● TASK DETAILS:
Each line below that contains "causeRequest" counts once; report the total and nothing more.

● MATERIAL FOR THE TASK:
---------------

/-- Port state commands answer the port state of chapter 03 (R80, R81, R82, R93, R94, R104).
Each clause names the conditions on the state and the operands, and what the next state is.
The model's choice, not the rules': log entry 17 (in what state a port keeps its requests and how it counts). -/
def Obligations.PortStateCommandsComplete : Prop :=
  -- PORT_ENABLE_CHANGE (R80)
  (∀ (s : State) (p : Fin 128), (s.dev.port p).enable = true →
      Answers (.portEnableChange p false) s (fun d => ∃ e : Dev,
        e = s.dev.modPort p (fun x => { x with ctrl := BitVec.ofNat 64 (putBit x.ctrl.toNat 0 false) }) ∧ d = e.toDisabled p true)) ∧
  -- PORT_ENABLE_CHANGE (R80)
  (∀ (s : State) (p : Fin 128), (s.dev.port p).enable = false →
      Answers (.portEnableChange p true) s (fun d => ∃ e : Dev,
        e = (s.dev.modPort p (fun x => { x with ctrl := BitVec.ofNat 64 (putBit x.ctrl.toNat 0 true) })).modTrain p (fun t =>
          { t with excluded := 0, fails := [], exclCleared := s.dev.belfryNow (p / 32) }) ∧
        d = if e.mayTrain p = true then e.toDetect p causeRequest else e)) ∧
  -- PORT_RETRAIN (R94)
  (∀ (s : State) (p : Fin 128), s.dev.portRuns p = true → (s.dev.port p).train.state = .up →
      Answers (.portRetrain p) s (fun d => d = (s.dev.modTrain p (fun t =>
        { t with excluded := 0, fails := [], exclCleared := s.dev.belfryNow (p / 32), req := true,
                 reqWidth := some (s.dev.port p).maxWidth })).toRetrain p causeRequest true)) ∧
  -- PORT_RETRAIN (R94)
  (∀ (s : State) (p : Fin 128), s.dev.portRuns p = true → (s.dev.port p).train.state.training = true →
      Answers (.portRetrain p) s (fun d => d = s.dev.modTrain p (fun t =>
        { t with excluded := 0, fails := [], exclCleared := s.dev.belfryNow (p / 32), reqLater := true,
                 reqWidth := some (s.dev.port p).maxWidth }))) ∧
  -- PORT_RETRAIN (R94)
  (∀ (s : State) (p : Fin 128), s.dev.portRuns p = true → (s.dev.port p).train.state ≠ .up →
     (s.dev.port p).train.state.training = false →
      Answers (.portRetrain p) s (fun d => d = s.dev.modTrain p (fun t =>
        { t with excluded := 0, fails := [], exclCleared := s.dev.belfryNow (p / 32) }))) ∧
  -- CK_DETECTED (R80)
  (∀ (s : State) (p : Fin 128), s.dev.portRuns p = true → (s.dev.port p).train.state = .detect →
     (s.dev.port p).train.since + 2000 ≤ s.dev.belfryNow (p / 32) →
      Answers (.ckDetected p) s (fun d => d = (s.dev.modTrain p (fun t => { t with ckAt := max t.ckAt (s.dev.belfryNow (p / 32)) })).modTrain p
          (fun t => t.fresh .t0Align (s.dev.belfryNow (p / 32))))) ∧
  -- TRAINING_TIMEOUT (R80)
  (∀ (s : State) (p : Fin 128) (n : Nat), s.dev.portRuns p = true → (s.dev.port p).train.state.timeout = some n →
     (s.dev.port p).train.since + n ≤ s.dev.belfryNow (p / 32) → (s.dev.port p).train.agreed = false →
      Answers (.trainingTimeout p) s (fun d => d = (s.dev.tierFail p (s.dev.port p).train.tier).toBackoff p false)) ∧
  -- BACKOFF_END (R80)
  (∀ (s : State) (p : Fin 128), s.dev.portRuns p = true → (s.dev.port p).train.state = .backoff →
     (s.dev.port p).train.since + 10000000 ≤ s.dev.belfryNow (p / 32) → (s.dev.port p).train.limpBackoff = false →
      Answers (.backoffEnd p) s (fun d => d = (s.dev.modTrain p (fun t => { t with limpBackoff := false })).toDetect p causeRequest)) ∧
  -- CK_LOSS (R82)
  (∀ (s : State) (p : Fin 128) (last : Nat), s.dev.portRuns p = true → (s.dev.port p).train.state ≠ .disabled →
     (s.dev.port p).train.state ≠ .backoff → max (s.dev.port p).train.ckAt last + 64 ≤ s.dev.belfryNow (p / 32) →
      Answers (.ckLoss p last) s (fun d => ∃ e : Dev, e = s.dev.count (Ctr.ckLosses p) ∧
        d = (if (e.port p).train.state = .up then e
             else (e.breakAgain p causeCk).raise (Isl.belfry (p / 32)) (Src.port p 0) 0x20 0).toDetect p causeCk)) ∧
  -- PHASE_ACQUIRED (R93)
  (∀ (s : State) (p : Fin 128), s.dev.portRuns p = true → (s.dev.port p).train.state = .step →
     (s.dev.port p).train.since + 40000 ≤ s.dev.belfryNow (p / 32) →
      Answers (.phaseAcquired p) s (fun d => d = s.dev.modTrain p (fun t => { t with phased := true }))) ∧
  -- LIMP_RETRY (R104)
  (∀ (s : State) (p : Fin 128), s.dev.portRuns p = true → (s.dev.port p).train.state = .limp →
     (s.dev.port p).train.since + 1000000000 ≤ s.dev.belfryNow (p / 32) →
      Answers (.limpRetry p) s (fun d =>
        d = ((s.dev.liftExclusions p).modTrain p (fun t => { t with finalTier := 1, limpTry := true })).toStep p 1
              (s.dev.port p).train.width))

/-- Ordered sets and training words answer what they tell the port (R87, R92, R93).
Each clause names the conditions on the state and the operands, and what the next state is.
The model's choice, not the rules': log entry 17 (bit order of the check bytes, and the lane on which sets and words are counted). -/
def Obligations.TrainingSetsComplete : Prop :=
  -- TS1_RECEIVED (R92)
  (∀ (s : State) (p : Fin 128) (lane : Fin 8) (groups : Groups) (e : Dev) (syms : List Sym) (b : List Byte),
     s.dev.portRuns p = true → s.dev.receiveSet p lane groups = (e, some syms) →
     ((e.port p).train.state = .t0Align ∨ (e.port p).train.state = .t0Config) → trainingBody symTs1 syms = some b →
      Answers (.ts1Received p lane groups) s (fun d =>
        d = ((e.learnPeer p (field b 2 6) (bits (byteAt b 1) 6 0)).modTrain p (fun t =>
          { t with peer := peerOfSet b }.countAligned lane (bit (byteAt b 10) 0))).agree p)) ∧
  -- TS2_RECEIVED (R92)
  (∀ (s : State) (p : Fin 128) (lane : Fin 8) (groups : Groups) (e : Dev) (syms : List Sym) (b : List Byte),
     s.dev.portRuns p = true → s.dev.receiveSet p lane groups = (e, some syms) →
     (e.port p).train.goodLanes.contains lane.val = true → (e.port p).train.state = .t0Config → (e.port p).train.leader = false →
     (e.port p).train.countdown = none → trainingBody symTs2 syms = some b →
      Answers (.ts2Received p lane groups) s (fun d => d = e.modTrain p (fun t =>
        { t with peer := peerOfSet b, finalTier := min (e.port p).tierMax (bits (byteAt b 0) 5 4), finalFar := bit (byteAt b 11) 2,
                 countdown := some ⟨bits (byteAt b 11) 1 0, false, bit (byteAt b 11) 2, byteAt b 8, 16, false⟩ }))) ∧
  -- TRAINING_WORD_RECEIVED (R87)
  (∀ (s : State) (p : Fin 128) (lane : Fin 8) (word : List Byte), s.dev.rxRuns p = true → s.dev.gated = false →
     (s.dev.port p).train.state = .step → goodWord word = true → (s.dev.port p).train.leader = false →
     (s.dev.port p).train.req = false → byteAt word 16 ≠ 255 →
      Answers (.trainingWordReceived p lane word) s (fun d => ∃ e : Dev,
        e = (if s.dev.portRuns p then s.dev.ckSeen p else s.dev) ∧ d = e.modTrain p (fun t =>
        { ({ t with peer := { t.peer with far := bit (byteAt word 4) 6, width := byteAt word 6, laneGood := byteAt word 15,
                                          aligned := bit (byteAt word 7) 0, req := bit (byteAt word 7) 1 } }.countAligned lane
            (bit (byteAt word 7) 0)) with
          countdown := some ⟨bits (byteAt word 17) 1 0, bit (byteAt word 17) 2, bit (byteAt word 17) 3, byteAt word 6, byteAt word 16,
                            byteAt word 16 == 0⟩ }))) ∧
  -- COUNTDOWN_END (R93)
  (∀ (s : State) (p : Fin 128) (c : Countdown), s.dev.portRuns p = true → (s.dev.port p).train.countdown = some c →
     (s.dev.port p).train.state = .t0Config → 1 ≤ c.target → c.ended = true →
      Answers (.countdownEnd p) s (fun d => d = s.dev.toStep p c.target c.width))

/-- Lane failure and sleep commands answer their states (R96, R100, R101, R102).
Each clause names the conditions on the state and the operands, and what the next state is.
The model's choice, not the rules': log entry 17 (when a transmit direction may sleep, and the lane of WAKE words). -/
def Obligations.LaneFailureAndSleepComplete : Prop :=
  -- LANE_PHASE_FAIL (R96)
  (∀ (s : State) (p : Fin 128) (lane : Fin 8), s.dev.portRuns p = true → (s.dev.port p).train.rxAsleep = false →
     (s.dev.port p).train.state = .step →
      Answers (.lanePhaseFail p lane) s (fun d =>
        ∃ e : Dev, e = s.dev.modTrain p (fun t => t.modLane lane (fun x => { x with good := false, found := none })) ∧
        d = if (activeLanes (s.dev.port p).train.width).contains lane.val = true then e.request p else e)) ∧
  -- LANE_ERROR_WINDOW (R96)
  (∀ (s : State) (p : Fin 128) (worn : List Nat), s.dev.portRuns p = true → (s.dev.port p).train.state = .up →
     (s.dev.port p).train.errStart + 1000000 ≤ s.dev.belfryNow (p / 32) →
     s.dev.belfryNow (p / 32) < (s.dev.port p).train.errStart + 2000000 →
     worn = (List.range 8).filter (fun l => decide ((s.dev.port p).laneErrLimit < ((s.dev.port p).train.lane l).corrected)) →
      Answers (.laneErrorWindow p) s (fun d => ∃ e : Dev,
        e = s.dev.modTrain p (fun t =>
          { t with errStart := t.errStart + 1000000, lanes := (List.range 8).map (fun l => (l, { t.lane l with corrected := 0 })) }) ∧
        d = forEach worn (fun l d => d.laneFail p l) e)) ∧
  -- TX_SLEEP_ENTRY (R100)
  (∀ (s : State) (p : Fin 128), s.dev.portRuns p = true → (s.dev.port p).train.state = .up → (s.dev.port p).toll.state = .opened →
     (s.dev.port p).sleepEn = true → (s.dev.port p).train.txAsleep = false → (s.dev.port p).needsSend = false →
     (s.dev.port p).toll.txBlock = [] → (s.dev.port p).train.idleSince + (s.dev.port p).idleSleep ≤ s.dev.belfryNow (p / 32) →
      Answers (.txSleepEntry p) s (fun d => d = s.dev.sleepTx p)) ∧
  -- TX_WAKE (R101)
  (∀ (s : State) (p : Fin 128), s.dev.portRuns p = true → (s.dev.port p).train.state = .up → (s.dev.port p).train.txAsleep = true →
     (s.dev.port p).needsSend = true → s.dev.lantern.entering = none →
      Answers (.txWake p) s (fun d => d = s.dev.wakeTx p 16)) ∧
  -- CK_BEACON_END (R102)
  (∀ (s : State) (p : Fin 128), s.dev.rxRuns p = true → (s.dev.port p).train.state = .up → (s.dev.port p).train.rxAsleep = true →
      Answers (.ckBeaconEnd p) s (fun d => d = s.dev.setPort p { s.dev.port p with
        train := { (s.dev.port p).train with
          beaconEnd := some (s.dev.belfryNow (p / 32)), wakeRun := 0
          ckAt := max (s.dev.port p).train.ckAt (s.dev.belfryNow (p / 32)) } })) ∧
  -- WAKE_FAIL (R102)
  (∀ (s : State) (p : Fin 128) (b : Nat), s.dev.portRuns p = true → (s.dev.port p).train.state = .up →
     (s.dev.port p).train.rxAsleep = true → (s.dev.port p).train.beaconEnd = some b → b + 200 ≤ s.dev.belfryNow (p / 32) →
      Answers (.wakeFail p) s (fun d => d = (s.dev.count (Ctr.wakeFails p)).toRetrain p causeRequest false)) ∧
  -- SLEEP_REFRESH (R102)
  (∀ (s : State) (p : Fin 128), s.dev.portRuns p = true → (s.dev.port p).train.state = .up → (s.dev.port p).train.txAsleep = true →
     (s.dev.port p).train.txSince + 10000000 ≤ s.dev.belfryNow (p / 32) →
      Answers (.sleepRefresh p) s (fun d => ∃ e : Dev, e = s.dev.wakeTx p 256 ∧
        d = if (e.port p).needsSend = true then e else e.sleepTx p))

---------------

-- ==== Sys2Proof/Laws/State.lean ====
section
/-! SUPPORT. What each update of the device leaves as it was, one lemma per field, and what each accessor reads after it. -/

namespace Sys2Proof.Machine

---------------

● RESPONSE BELOW:
4